### MATERIAL SUPPLIED

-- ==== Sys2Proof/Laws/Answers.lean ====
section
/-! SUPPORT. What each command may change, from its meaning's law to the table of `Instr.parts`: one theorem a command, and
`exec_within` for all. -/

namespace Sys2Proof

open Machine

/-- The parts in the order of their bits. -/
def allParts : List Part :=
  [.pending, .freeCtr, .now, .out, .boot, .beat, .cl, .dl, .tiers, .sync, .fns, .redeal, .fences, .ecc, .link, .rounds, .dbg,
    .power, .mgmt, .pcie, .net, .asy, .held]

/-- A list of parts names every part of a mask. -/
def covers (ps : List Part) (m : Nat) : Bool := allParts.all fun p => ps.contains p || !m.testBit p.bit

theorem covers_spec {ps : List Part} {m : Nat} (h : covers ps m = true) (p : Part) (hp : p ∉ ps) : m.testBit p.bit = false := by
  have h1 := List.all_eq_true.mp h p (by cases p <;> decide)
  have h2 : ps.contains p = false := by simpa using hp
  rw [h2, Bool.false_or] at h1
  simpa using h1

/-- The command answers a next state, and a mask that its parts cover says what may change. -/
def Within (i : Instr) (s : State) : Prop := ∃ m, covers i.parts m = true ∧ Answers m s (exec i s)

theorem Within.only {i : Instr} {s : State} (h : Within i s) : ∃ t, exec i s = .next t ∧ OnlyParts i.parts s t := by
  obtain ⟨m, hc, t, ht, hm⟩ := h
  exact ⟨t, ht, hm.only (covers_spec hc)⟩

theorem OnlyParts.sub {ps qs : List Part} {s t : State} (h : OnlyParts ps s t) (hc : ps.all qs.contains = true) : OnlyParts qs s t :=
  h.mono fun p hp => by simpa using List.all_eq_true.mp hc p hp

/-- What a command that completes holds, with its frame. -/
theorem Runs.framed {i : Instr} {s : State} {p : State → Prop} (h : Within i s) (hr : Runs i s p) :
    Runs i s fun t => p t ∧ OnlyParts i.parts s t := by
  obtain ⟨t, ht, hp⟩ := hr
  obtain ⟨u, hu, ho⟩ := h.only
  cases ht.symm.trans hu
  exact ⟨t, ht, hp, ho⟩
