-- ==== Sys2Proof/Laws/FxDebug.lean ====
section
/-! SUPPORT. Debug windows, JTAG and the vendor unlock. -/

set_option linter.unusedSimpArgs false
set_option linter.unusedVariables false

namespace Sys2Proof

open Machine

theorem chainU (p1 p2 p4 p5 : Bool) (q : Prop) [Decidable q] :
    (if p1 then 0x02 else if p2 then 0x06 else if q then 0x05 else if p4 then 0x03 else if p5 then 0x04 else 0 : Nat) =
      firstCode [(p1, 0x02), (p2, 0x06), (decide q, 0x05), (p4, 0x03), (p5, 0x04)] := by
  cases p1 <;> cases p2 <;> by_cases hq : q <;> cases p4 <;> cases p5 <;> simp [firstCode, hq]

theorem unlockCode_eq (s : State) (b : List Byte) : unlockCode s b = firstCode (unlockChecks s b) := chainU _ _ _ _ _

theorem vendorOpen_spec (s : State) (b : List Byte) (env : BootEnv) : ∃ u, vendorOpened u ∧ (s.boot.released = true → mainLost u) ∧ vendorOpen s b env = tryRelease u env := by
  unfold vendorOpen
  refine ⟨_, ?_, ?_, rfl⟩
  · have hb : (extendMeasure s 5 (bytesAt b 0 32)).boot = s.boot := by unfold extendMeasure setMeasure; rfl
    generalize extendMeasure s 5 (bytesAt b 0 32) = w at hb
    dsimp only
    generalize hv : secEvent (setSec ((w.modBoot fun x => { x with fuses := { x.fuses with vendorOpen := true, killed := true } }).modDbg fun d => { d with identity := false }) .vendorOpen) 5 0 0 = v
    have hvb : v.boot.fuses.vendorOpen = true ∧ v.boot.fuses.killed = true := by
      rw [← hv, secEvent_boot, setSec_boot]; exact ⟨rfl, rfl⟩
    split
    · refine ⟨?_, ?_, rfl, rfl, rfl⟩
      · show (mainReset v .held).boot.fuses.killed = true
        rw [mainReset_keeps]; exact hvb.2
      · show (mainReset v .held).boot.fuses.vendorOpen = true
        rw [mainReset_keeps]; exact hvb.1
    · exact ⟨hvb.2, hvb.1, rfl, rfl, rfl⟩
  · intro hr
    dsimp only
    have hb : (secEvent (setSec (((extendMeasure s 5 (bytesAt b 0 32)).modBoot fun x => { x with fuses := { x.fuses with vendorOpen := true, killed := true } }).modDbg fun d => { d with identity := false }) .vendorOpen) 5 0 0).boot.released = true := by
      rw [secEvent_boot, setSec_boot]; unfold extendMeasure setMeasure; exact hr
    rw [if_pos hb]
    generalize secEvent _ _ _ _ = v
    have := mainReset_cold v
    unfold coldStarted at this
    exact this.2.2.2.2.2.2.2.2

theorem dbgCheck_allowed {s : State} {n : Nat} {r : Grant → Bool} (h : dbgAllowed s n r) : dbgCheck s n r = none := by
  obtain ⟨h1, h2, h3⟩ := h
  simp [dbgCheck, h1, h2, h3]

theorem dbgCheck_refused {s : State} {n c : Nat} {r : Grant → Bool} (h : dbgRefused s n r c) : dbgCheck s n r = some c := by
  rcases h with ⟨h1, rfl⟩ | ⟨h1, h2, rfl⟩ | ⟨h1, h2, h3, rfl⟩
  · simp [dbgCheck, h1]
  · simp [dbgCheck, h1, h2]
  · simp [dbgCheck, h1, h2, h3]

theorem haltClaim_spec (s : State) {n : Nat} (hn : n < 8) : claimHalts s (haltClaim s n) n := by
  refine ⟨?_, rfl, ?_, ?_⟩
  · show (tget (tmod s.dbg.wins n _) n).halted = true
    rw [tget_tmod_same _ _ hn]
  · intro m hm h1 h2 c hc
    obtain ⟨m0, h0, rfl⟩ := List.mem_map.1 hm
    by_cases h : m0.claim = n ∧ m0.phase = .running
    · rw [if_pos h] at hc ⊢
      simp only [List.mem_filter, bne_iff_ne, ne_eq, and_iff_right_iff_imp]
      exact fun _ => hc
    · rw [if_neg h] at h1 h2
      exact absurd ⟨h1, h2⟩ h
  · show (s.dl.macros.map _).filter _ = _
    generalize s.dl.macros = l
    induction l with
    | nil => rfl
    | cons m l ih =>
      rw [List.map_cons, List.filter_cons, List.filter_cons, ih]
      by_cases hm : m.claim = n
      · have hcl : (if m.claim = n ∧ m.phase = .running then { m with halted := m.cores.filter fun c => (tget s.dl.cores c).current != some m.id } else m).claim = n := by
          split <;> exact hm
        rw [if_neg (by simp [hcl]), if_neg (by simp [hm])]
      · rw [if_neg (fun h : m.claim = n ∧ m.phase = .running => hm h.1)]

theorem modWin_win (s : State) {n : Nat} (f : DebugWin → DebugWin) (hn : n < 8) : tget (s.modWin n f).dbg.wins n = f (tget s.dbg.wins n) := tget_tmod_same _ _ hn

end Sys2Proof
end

### AIM OF THE EXERCISE
In the records above, find the lines holding "modBoot". Copy each one.

### THE ANSWER
    generalize hv : secEvent (setSec ((w.modBoot fun x => { x with fuses := { x.fuses with vendorOpen := true, killed := true } }).modDbg fun d => { d with identity := false }) .vendorOpen) 5 0 0 = v
    have hb : (secEvent (setSec (((extendMeasure s 5 (bytesAt b 0 32)).modBoot fun x => { x with fuses := { x.fuses with vendorOpen := true, killed := true } }).modDbg fun d => { d with identity := false }) .vendorOpen) 5 0 0).boot.released = true := by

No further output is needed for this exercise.